* [What you have to do] The answer is to be an exact copy of the lines below running from the line with "cases hc : c.incAll s.cw e.moves with" down to the line with "sizeDrop => exact", both ends included, and nothing more.

** Listed entries follows **

theorem readFinish_decides (s : State) (f : Option Byte) (body : List Byte) (ftr : Bytes4) :
    Decides f (readFinish f body) s (fun x => x.rftr = ftr) := by
  by_cases hf : footerMatches ftr = false
  · exact .of_ending (v := s) .footerDrop fun c x hx => by
      simp only [readFinish, State.variant_scratch, hx, if_pos hf]; rfl
  · by_cases he : f.isSome = true ∧ body = []
    · exact .of_ending (v := s) (.faults .emptyCategory) fun c x hx => by
        simp only [readFinish, State.variant_scratch, hx, if_neg hf, if_pos he]; rfl
    · exact .of_ending (v := s) (.success body) fun c x hx => by
        simp only [readFinish, State.variant_scratch, hx, if_neg hf, if_neg he]; rfl

theorem readFooter_decides (s : State) (f : Option Byte) (body : List Byte) :
    Decides f (readFooter f body) s (fun _ => True) := by
  rcases hr : srcRead Config.footerLen s with ⟨r, v⟩
  have hv := srcRead_variant hr
  cases r with
  | noAnswer =>
    exact .of_ending (v := v) (.waits (.footer body)) fun c x _ => by simp only [readFooter, hv]; rfl
  | err => exact .of_ending (v := v) .streamError fun c x _ => by simp only [readFooter, hv]; rfl
  | answer b =>
    cases hb : Bytes4.ofList? b with
    | none =>
      exact .of_ending (v := v) (.faults .shortBody) fun c x _ => by
        simp only [readFooter, hv, hb]; rfl
    | some ftr =>
      exact (readFinish_decides v f body ftr).of_stage (fun x => { x with rftr := ftr })
        (fun _ _ => rfl) fun c x _ => by simp only [readFooter, hv, hb]; rfl

theorem readPayload_decides (s : State) (f : Option Byte) (hdr : Bytes8) :
    Decides f (readPayload f) s (fun x => x.rhdr = hdr) := by
  cases hp : payloadLength (headerLength hdr) with
  | none =>
    exact .of_ending (v := s) (.faults .lenUnderflow) fun c x hx => by
      simp only [readPayload, State.variant_scratch, hx, hp]; rfl
  | some plen =>
    rcases hr : srcRead plen.toNat s with ⟨r, v⟩
    have hv := srcRead_variant hr
    cases r with
    | noAnswer =>
      exact .of_ending (v := v) (.waits .payload) fun c x hx => by
        simp only [readPayload, State.variant_scratch, hx, hp, hv]; rfl
    | err =>
      exact .of_ending (v := v) .streamError fun c x hx => by
        simp only [readPayload, State.variant_scratch, hx, hp, hv]; rfl
    | answer b =>
      by_cases hb : b.length < plen.toNat
      · exact .of_ending (v := v) (.faults .shortBody) fun c x hx => by
          simp only [readPayload, State.variant_scratch, hx, hp, hv, if_pos hb]; rfl
      · exact (readFooter_decides v f b).of_stage id (fun _ _ => trivial) fun c x hx => by
          simp only [readPayload, State.variant_scratch, hx, hp, hv, if_neg hb, id]

theorem readSize_decides (s : State) (f : Option Byte) (hdr : Bytes8) :
    Decides f (readSize f) s (fun x => x.rhdr = hdr) := by
  rcases hr : srcAvail s with ⟨r, v⟩
  have hv := srcAvail_variant hr
  cases r with
  | noAnswer => exact .of_ending (v := v) (.waits .size) fun c x _ => by simp only [readSize, hv]; rfl
  | err => exact .of_ending (v := v) .streamError fun c x _ => by simp only [readSize, hv]; rfl
  | answer a =>
    by_cases hfit : sizeFits (headerLength hdr) (Config.headerLen + a) = true
    · exact (readPayload_decides v f hdr).of_stage id (fun _ hx => hx) fun c x hx => by
        simp only [readSize, hv, State.variant_scratch, hx, if_pos hfit, id]
    · exact .of_ending (v := v) .sizeDrop fun c x hx => by
        simp only [readSize, hv, State.variant_scratch, hx, if_neg hfit]; rfl

/-- What a whole read comes to depends on no scratch: `RHDR` and `RFTR` are written before they are
looked at. -/
theorem readHeader_decides (s : State) (f : Option Byte) :
    Decides f (readHeader f) s (fun _ => True) := by
  rcases hr : srcRead Config.headerLen s with ⟨r, v⟩
  have hv := srcRead_variant hr
  cases r with
  | noAnswer =>
    exact .of_ending (v := v) (.waits .header) fun c x _ => by simp only [readHeader, hv]; rfl
  | err => exact .of_ending (v := v) .streamError fun c x _ => by simp only [readHeader, hv]; rfl
  | answer b =>
    cases hb : Bytes8.ofList? b with
    | none => exact .of_ending (v := v) .sizeDrop fun c x _ => by simp only [readHeader, hv, hb]; rfl
    | some hdr =>
      exact (readSize_decides v f hdr).of_stage (fun x => { x with rhdr := hdr })
        (fun _ _ => rfl) fun c x _ => by simp only [readHeader, hv, hb]; rfl

/-- An ending overflows a counter, or moves its counters and closes, whichever scratch it meets. -/
theorem Ending.run_variant_cases (e : Ending) (f : Option Byte) (s : State) (c : Counters) :
    (c.incAll s.cw e.moves = none ∧ ∀ x, e.run f (s.variant c x) = takeFault .cntOverflow s) ∨
    (∃ c', c.incAll s.cw e.moves = some c' ∧
      ∀ x, e.run f (s.variant c x) = e.close f (s.variant c' x)) := by
  unfold Ending.run count
  cases hc : c.incAll s.cw e.moves with
  | none => exact .inl ⟨rfl, fun x => by simp only [State.variant_counters, State.variant_cw, hc]; rfl⟩
  | some c' => exact .inr ⟨c', rfl, fun x => by simp only [State.variant_counters, State.variant_cw, hc]; rfl⟩

/-- Closing leaves the counters and the scratch as it finds them, or faults. -/
theorem Ending.close_variant (e : Ending) (f : Option Byte) (s : State) :
    (∀ c x, e.close f (s.variant c x) = (e.close f s).variant c x) ∨
    (∃ k, ∀ c x, e.close f (s.variant c x) = takeFault k s) := by
  cases e with
  | faults k => exact .inr ⟨k, fun _ _ => rfl⟩
  | success payload =>
    refine .inl fun c x => ?_
    simp only [Ending.close]
    split <;> rfl
  | waits p => exact .inl fun _ _ => rfl
  | streamError => exact .inl fun _ _ => rfl
  | sizeDrop => exact .inl fun _ _ => rfl
  | footerDrop => exact .inl fun _ _ => rfl

/-- The scratch an ending meets shows in no other part of the state it comes to. -/
theorem Ending.run_variant_scratch (e : Ending) (f : Option Byte) (s : State) (c : Counters)
    (x x' : Scratch) : ∃ y, e.run f (s.variant c x') = (e.run f (s.variant c x)).setScratch y := by
  rcases e.run_variant_cases f s c with ⟨-, h⟩ | ⟨c', -, h⟩
  · exact ⟨_, by rw [h, h]; rfl⟩
  · rw [h, h]
    rcases e.close_variant f s with hv | ⟨k, hv⟩
    · exact ⟨x', by rw [hv, hv]; rfl⟩
    · exact ⟨_, by rw [hv, hv]; rfl⟩

/-- An ending without a fault moves its counters and otherwise comes to a state they have no part in. -/
theorem Ending.run_variant_of_clear {e : Ending} {c : Counters} {x : Scratch}
    (h : (e.run f (s.variant c x)).fault = false) :
    ∃ c', e.run f (s.variant c x) = (e.close f s).variant c' x ∧
      ∀ y, c'.get y = c.get y + e.moves.count y := by
  rcases e.run_variant_cases f s c with ⟨-, hr⟩ | ⟨c', hc, hr⟩
  · rw [hr, takeFault_fault] at h
    cases h
  · rcases e.close_variant f s with hv | ⟨k, hv⟩
    · exact ⟨c', (hr x).trans (hv c' x), Counters.incAll_get hc⟩
    · rw [hr, hv, takeFault_fault] at h
      cases h

end Sys2Proof.Machine
end

section
/-! Reads at a full counter (10_state.md R16), and what a stream error does to the counters
(60_exceptions.md R110). -/

namespace Sys2Proof.Machine

variable {s v : State} {f : Option Byte}

theorem dropSize_of_full (h : s.counters.framesDropped = 2 ^ s.cw - 1 ∨
    s.counters.droppedForInvalidSize = 2 ^ s.cw - 1) : dropSize s = takeFault .cntOverflow s := by
  rcases h with h | h
  · exact count_of_full (x := .framesDropped) _ (by decide) (by decide) h
  · exact count_of_full (x := .droppedForInvalidSize) _ (by decide) (by decide) h

theorem dropFooter_of_full (h : s.counters.framesDropped = 2 ^ s.cw - 1 ∨
    s.counters.droppedForInvalidFooter = 2 ^ s.cw - 1) : dropFooter s = takeFault .cntOverflow s := by
  rcases h with h | h
  · exact count_of_full (x := .framesDropped) _ (by decide) (by decide) h
  · exact count_of_full (x := .droppedForInvalidFooter) _ (by decide) (by decide) h

theorem readFinish_of_bad_footer {body : List Byte} (h : s.scratch.rftr ≠ ⟨0xA5, 0xA5, 0xA5, 0xA5⟩) :
    readFinish f body s = dropFooter s := by
  have hf : footerMatches s.scratch.rftr = false := by
    rw [Bool.eq_false_iff]
    exact fun hm => h ((footerMatches_iff _).1 hm)
  exact if_pos hf

theorem readFinish_of_full {body : List Byte} (h : s.scratch.rftr = ⟨0xA5, 0xA5, 0xA5, 0xA5⟩)
    (hb : f = none ∨ body ≠ []) (hfull : s.counters.framesRead = 2 ^ s.cw - 1) :
    readFinish f body s = takeFault .cntOverflow s := by
  have hf := (footerMatches_iff _).2 h
  rcases readFinish_cases f body s with ⟨hbad, -⟩ | ⟨-, hsome, hnil, -⟩ | ⟨-, -, e⟩
  · rw [hf] at hbad
    cases hbad
  · rcases hb with rfl | hne
    · cases hsome
    · exact absurd hnil hne
  · rw [e]
    exact count_of_full (x := .framesRead) _ (by decide) (by decide) hfull

theorem ioError_of_counted (h : Config.ioErrIncDropped = true)
    (hfull : s.counters.framesDropped = 2 ^ s.cw - 1) : ioError s = takeFault .cntOverflow s := by
  unfold ioError
  rw [if_pos h]
  exact count_of_full (x := .framesDropped) _ (by decide) (by decide) hfull

theorem ioError_of_uncounted (h : ¬ Config.ioErrIncDropped = true) :
    ioError s = s.respondNone .ioError := by
  unfold ioError
  rw [if_neg h]
  rfl

/-- A read that comes to `CNT_OVERFLOW` from a state with `FAULT` = 0 records it and answers with it. -/
theorem exec_readCommand_of_overflow {u : State} (hs : s.fault = false) (h : readHeader f s = u)
    (hu : u = takeFault .cntOverflow v) (hv : v.fault = false) :
    ∃ (t : State) (a : Response), exec (readCommand f) s = .next t ∧
      t.fault = true ∧ t.fcause = 10 ∧ t.response = some a ∧ a.cause = 10 :=
  ⟨_, _, (exec_readCommand f hs).trans (congrArg _ (h.trans hu)), rfl, by simp [hv, FaultCause.code], rfl, rfl⟩

end Sys2Proof.Machine
end

section
/-! The statements of 10_state.md: reset, the counters, the fault record, scratch, and the invariant. -/

namespace Sys2Proof.Machine

/-- Settles O48: a step that takes no fault names no counter twice. -/
theorem countersOnlyGoUp : Obligations.CountersOnlyGoUp := by
  intro s t h ht
  cases step_recordEffect h with
  | kept _ htrue _ => rw [ht] at htrue; cases htrue
  | taken _ _ _ htrue _ _ _ => rw [ht] at htrue; cases htrue
  | clear xs _ _ _ hcounts hget =>
    have hmove (x : CounterName) :
        t.counters.get x = s.counters.get x ∨ t.counters.get x = s.counters.get x + 1 := by
      have hget := hget x
      have hle := hcounts.count_le_one x
      omega
    exact ⟨hmove .framesRead, hmove .framesDropped, hmove .droppedForInvalidSize,
      hmove .droppedForInvalidFooter⟩

/-- Settles O54: the bounds and the waiting command by `stepClosed_bounded`, the fault record and the
drops by `step_recordEffect`. -/
theorem stepKeepsInvariant : Obligations.StepKeepsInvariant := by
  intro s t hs h
  obtain ⟨⟨hcnt, hsrc, hpend⟩, htr⟩ :=
    stepClosed_bounded.step hs.bounded ⟨hs.bounded, hs.transferOk⟩
      (fun tr htr _ => (hs.transferOk tr htr).2.2) h
  obtain ⟨hzero, hcode⟩ := hs.faultRecordOk
  have heffect := step_recordEffect h
  have hrecord : t.FaultRecordOk := by
    cases heffect with
    | kept hf ht hcause => exact ⟨by simp [ht], fun _ => hcause ▸ hcode hf⟩
    | taken c _ _ ht _ _ hcause => exact ⟨by simp [ht], fun _ => hcause ▸ c.code_range⟩
    | clear _ hf ht hcause _ _ => exact ⟨fun _ => hcause.trans (hzero hf), by simp [ht]⟩
  have hdrops : t.DropsCovered := by
    intro ht
    cases heffect with
    | kept _ htrue _ => rw [ht] at htrue; cases htrue
    | taken _ _ _ htrue _ _ _ => rw [ht] at htrue; cases htrue
    | clear xs hf _ _ hcounts hget =>
      have hbefore := hs.dropsCovered hf
      have hreasons := hcounts.reasons_le_drops
      have hdrop := hget .framesDropped
      have hsize := hget .droppedForInvalidSize
      have hfooter := hget .droppedForInvalidFooter
      simp only [Counters.get] at hdrop hsize hfooter
      omega
  exact ⟨hcnt, hsrc, hrecord, hdrops, htr, hpend⟩

/-- Settles O55: of the moves a step without a fault makes, the counted stream error alone moves the drops
without a reason. -/
theorem stepKeepsDropSum : Obligations.StepKeepsDropSum := by
  refine ⟨fun _ => rfl, fun s t hs h => ?_⟩
  cases step_recordEffect h with
  | kept _ ht _ => exact .inr fun hf => by rw [ht] at hf; cases hf
  | taken _ _ _ ht _ _ _ => exact .inr fun hf => by rw [ht] at hf; cases hf
  | clear xs hf _ _ hcounts hget =>
    rcases hcounts.streamError_or_drops_eq with ⟨hcfg, hresp, rfl⟩ | heq
    · refine .inl ⟨hcfg, hresp, Counters.ext_get fun x => ?_⟩
      rw [hget x]
      cases x <;> rfl
    · refine .inr fun _ => ?_
      have hbefore := hs hf
      have hdrop := hget .framesDropped
      have hsize := hget .droppedForInvalidSize
      have hfooter := hget .droppedForInvalidFooter
      simp only [Counters.get] at hdrop hsize hfooter
      omega
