-- ==== Sys2Proof/Config.lean ====
section
/-! DEFINITION. What is fixed for the block: the constants of 00_scope.md R6 to R8 and the open parameters of R6, which the model takes as uninterpreted constants (notes/assumptions/10.md). -/

namespace Sys2Proof

/-- The modulus q = 2^23 − 2^13 + 1 (R6, R30). -/
abbrev Config.q : Int := 8380417

/-- QINV = q⁻¹ mod 2^32 (R6, R31, R120). -/
abbrev Config.qinv : Int := 58728449

/-- MONT, the centred representative of 2^32 mod q (R6, R32). -/
abbrev Config.mont : Int := -4186625

/-- MONT2 = 2^64 mod q, the multiplier of the TOMONT pseudo-instruction (R6, R99, R133). -/
abbrev Config.mont2 : Int := 2365951

/-- n, the number of coefficients of a polynomial (R6). -/
abbrev Config.n : Nat := 256

/-- What CONST_Q reads (R30). -/
abbrev Config.constQ : Word := 0x007FE001#32

/-- What CONST_QINV reads (R31). -/
abbrev Config.constQinv : Word := 0x03802001#32

/-- What CONST_MONT reads (R32). -/
abbrev Config.constMont : Word := 0xFFC01DFF#32

/-- OPEN (S5): which 8 KiB slot of the platform's address space holds the window. -/
opaque Config.baseSlot : Nat

/-- BASE, a multiple of 0x2000 (R6, D2). -/
def Config.base : Nat := 0x2000 * Config.baseSlot

/-- The platform address of a window offset, `BASE + off` (R60). -/
def Config.platformAddress (off : Offset) : Nat := Config.base + off.toNat

/-- OPEN (S3): one less than the latency of the command with this OP value. -/
opaque Config.latencyLessOne : BitVec 8 → Nat

/-- `LAT_<op>`, a positive number of cycles fixed per opcode (R242). No rule of the model depends on it. -/
def Config.latency (op : BitVec 8) : Nat := Config.latencyLessOne op + 1

/-- OPEN (S6): `BUS_PROTOCOL`, a number that stands for the protocol; it is invisible to the model (R61, D34). -/
opaque Config.busProtocol : Nat

/-- OPEN (S7): `RESET_KIND`, a number that stands for polarity and synchrony; it is invisible to the model (R230, D35). -/
opaque Config.resetKind : Nat

end Sys2Proof
end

** End of Listed entries **

* [Solution]
  cases hc : c.incAll s.cw e.moves with
  | none => exact .inl ⟨rfl, fun x => by simp only [State.variant_counters, State.variant_cw, hc]; rfl⟩
  | some c' => exact .inr ⟨c', rfl, fun x => by simp only [State.variant_counters, State.variant_cw, hc]; rfl⟩

/-- Closing leaves the counters and the scratch as it finds them, or faults. -/
theorem Ending.close_variant (e : Ending) (f : Option Byte) (s : State) :
    (∀ c x, e.close f (s.variant c x) = (e.close f s).variant c x) ∨
    (∃ k, ∀ c x, e.close f (s.variant c x) = takeFault k s) := by
  cases e with
  | faults k => exact .inr ⟨k, fun _ _ => rfl⟩
  | success payload =>
    refine .inl fun c x => ?_
    simp only [Ending.close]
    split <;> rfl
  | waits p => exact .inl fun _ _ => rfl
  | streamError => exact .inl fun _ _ => rfl
  | sizeDrop => exact .inl fun _ _ => rfl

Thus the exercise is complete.